In vivo colonization of mutant E. coli in mice.

Female, murine-pathogen-free BALB/c mice, 8 to 10 weeks of age, were obtained from Taconic Biosciences. A total of 12 mice (6 mice per treatment group) were used for the in vivo study. Adapted from previous publications, mice were treated with 200 μl of 100 mg/kg clindamycin once daily via subcutaneous injection for 4 days starting 2 days before infection and continuing through 1 day postinfection (25–27). Sterilized leaf tissue was homogenized in PBS to a concentration of 0.33 g/ml, which was the maximum density that could be used without compromising proper function of the feeding needles. E. coli JJ2528^zeoR (isolated from the in planta assay) was mixed with the lettuce homogenate at the time of oral gavage to mimic consumption of produce contaminated with antibiotic-resistant bacteria. Mice were orally gavaged with 100 μl lettuce homogenate with or without 10⁷ CFU JJ2528^zeoR.

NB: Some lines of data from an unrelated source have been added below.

-- ==== Sys2Proof/Certificates/Slice0/Obligations.lean ====
section
/-! DEFINITION. The statements for the provers. -/
open Sys2Proof Sys2Proof.Machine

/-- The integer and immediate instructions write their result and nothing else. For each of the 26 integer, immediate and shift instructions, on a Needle that runs a task: exec answers the next state in which x[rd] holds the value of R282 (wrapping arithmetic, shifts by bits 5:0, division corners, MOVNZ), the pc is 4 further and nothing else differs; unused fields are zero in the forms that have them.
Formalises R282. -/
def Obligations.IntegerInstructionsWriteTheirResult : Prop :=
  ∀ (s : State) (k rd rs1 rs2 : BitVec 5) (imm : BitVec 16) (amount : BitVec 6) (j : Job), runsTask s k j →
    let n := s.needle k.toNat
    let a := n.gx rs1
    let b := n.gx rs2
    let z : BitVec 64 := imm.zeroExtend 64
    let i : BitVec 64 := imm.signExtend 64
    (∀ c v, (c, v) ∈ [
      (Instr.add k rd rs1 rs2, a + b), (Instr.sub k rd rs1 rs2, a - b), (Instr.and k rd rs1 rs2, a &&& b), (Instr.or k rd rs1 rs2, a ||| b),
      (Instr.xor k rd rs1 rs2, a ^^^ b), (Instr.sll k rd rs1 rs2, a <<< (b.toNat % 64)), (Instr.srl k rd rs1 rs2, a >>> (b.toNat % 64)),
      (Instr.sra k rd rs1 rs2, a.sshiftRight (b.toNat % 64)), (Instr.slt k rd rs1 rs2, if a.slt b then 1 else 0),
      (Instr.sltu k rd rs1 rs2, if a.ult b then 1 else 0), (Instr.mul k rd rs1 rs2, a * b),
      (Instr.mulh k rd rs1 rs2, (a.signExtend 128 * b.signExtend 128).extractLsb' 64 64),
      (Instr.mulhu k rd rs1 rs2, (a.zeroExtend 128 * b.zeroExtend 128).extractLsb' 64 64),
      (Instr.divs k rd rs1 rs2, if b = 0 then BitVec.allOnes 64 else a.sdiv b), (Instr.divu k rd rs1 rs2, if b = 0 then BitVec.allOnes 64 else a.udiv b),
      (Instr.rems k rd rs1 rs2, if b = 0 then a else a.srem b), (Instr.remu k rd rs1 rs2, if b = 0 then a else a.umod b),
      (Instr.addi k rd rs1 imm, a + i), (Instr.andi k rd rs1 imm, a &&& z), (Instr.ori k rd rs1 imm, a ||| z), (Instr.xori k rd rs1 imm, a ^^^ z),
      (Instr.slli k rd rs1 0 amount, a <<< amount.toNat), (Instr.srli k rd rs1 0 amount, a >>> amount.toNat),
      (Instr.srai k rd rs1 0 amount, a.sshiftRight amount.toNat), (Instr.lui k rd 0 imm, i <<< 16)] →
        exec c s = .next (ran s k (n.px rd v))) ∧
    exec (.movnz k rd rs1 rs2) s = .next (ran s k (if b = 0 then n else n.px rd a))

/-- x0 reads zero and ignores writes; other registers read what was written; f[r] is the low word of v[r]. Writing x[r] leaves every other register and, for r = 0, all of them as they were; x0 reads zero; a write of f[r] sets bits 63:0 of v[r] and keeps bits 2047:64, so a Bolt write of v[r] changes f[r] with it.
Formalises R275. -/
def Obligations.RegisterWritesReadBack : Prop :=
  ∀ (n : Needle) (r q : BitVec 5) (v : BitVec 64) (w : BitVec 2048),
    n.gx 0 = 0 ∧ n.px 0 v = n ∧ (n.px r v).gx q = (if q = r ∧ r ≠ 0 then v else n.gx q) ∧
    (n.pv r w).gv q = (if q = r then w else n.gv q) ∧ (n.pv r w).gf r = w.extractLsb' 0 64 ∧
    (n.pf r v).gf q = (if q = r then v else n.gf q) ∧ (n.pf r v).gv r >>> 64 = n.gv r >>> 64 ∧ (q ≠ r → (n.pf r v).gv q = n.gv q) ∧
    (n.px r v).v = n.v ∧ (n.px r v).mem = n.mem ∧ (n.px r v).pc = n.pc ∧ (n.pf r v).x = n.x ∧ (n.pf r v).mem = n.mem ∧ (n.pf r v).pc = n.pc

/-- Scalar loads write the extended little-endian number at the address and nothing else. For each scalar load whose address is naturally aligned and in the data space: exec answers the next state in which the destination holds the bytes read, zero- or sign-extended (FLD: the 64 raw bits in f[rd]), the pc is 4 further and nothing else differs.
Rests on R278, R279, R281. -/
def Obligations.LoadsReadTheDataSpace : Prop :=
  ∀ (s : State) (k rd rs1 : BitVec 5) (imm : BitVec 16) (j : Job), runsTask s k j →
    let n := s.needle k.toNat
    let a := n.gx rs1 + imm.signExtend 64
    (∀ c b v, (c, b, v) ∈ [
      (Instr.ld8u k rd rs1 imm, 1, fun x : Nat => BitVec.ofNat 64 x), (Instr.ld16u k rd rs1 imm, 2, fun x => BitVec.ofNat 64 x),
      (Instr.ld32u k rd rs1 imm, 4, fun x => BitVec.ofNat 64 x), (Instr.ld64 k rd rs1 imm, 8, fun x => BitVec.ofNat 64 x),
      (Instr.ld8s k rd rs1 imm, 1, fun x => (BitVec.ofNat 8 x).signExtend 64), (Instr.ld16s k rd rs1 imm, 2, fun x => (BitVec.ofNat 16 x).signExtend 64),
      (Instr.ld32s k rd rs1 imm, 4, fun x => (BitVec.ofNat 32 x).signExtend 64)] →
        readable a b → exec c s = .next (ran s k (n.px rd (v (ofLE ((List.range b).map (fun i => n.byte (a.toNat + i)))))))) ∧
    (readable a 8 → exec (.fld k rd rs1 imm) s =
      .next (ran s k (n.pf rd (BitVec.ofNat 64 (ofLE ((List.range 8).map (fun i => n.byte (a.toNat + i))))))))

/-- Scalar stores write the bytes of the source at the address and no other byte. For each scalar store whose address is naturally aligned and in local memory: exec answers a next state that differs in the local memory, the pc and the trace halt of that Needle only, and in which every byte of the data space reads as before except the stored bytes, which are the source little-endian.
Rests on R278, R279, R281. -/
def Obligations.StoresWriteExactlyTheirBytes : Prop :=
  ∀ (s : State) (k src rs1 : BitVec 5) (imm : BitVec 16) (j : Job), runsTask s k j →
    let n := s.needle k.toNat
    let a := n.gx rs1 + imm.signExtend 64
    ∀ c b v, (c, b, v) ∈ [(Instr.st8 k src rs1 imm, 1, n.gx src), (Instr.st16 k src rs1 imm, 2, n.gx src), (Instr.st32 k src rs1 imm, 4, n.gx src),
      (Instr.st64 k src rs1 imm, 8, n.gx src), (Instr.fst k src rs1 imm, 8, n.gf src)] → writable a b →
        ∃ m, exec c s = .next (ran s k { n with mem := m }) ∧
          ∀ x, ({ n with mem := m } : Needle).byte x =
            if a.toNat ≤ x ∧ x < a.toNat + b then BitVec.ofNat 8 (v.toNat / 256 ^ (x - a.toNat)) else n.byte x

/-- Every write to local memory keeps its canonical form. Writing bytes to a memory in canonical form (addresses rising, no zero byte listed) gives a memory in canonical form; a parameter block laid out at task start has it (a form the model chose for its data).
Rests on 11_stitch_isa R278, R276. -/
def Obligations.NeedleMemoryKeepsItsForm : Prop :=
  (∀ (m : List Host.Cell) (a : Nat) (bs : Bytes), Memory.wf m = true → Memory.wf (writeBytes m a bs) = true) ∧
  (∀ (a : Nat) (bs : Bytes), Memory.wf (cellsOf a bs) = true) ∧
  (∀ (m : List Host.Cell) (a : Nat) (bs : Bytes) (x : Nat), tget (writeBytes m a bs) 0 x =
    if a ≤ x ∧ x < a + bs.length then byteAt bs (x - a) else tget m 0 x)

/-- CBR branches on its condition and JR jumps; a call or return target outside the code space is an exception. CBR with a condition of 0 to 5, and AL with rs1 and rs2 zero, goes to pc + 4 * off12 where the condition holds and the target is allowed, and on in order where it does not hold; JR goes to x[rs1] where that target is allowed. Nothing but the pc and a trace halt differs.
Rests on R277, R280, R285. -/
def Obligations.BranchesAndJumpsGoToTheirTarget : Prop :=
  ∀ (s : State) (k rs1 rs2 : BitVec 5) (off : BitVec 12) (j : Job), runsTask s k j →
    let n := s.needle k.toNat
    let a := n.gx rs1
    let b := n.gx rs2
    let t := n.pc + (off.signExtend 64) * 4
    (∀ (c : BitVec 4) (h : Bool), (c, h) ∈ [(0, a == b), (1, a != b), (2, a.slt b), (3, !a.slt b), (4, a.ult b), (5, !a.ult b)] →
      (h = true → codeTarget t → exec (.cbr k c rs1 rs2 off) s = .next (withNeedle s k { n with pc := t })) ∧
      (h = false → exec (.cbr k c rs1 rs2 off) s = .next (ran s k n))) ∧
    (codeTarget t → exec (.cbr k 6 0 0 off) s = .next (withNeedle s k { n with pc := t })) ∧
    (codeTarget a → exec (.jr k rs1 0) s = .next (withNeedle s k { n with pc := a }))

One stool pellet per mouse was collected on days −2, 0, 1, 2, and 5 for CFU quantification. Additionally, mouse stool pellets were collected before oral gavage on day 0. All fecal samples collected on day 0 were collected immediately before infection. Fecal samples were collected between 7 and 10 a.m., as described by others (28). Fecal pellets were homogenized in PBS by vortexing at maximum speed for 5 min. Serial dilutions were performed and plated in triplicate on EMB agar with 100 μg/ml AMP plus 50 μg/ml ZEO, and the plates were incubated overnight at 37°C.

Eleven isolates were selected at random from the doubly selective plates from days 1, 2, and 5, and horizontal gene transfer was confirmed by plasmid purification and PCR. Plasmid DNA were extracted, PCR amplified for the zeocin resistance gene with primers LEE35 and LEE36 (250 bp), and visualized on an ethidium bromide gel. E. coli JJ2528^zeoR and E. coli DH5α^ampR served as positive and negative controls, respectively. These isolates were subcultured on chromogenic differential plates (Orientation; CHROMagar), and species identification was confirmed by Sanger sequencing of the 16S rRNA region (Genewiz).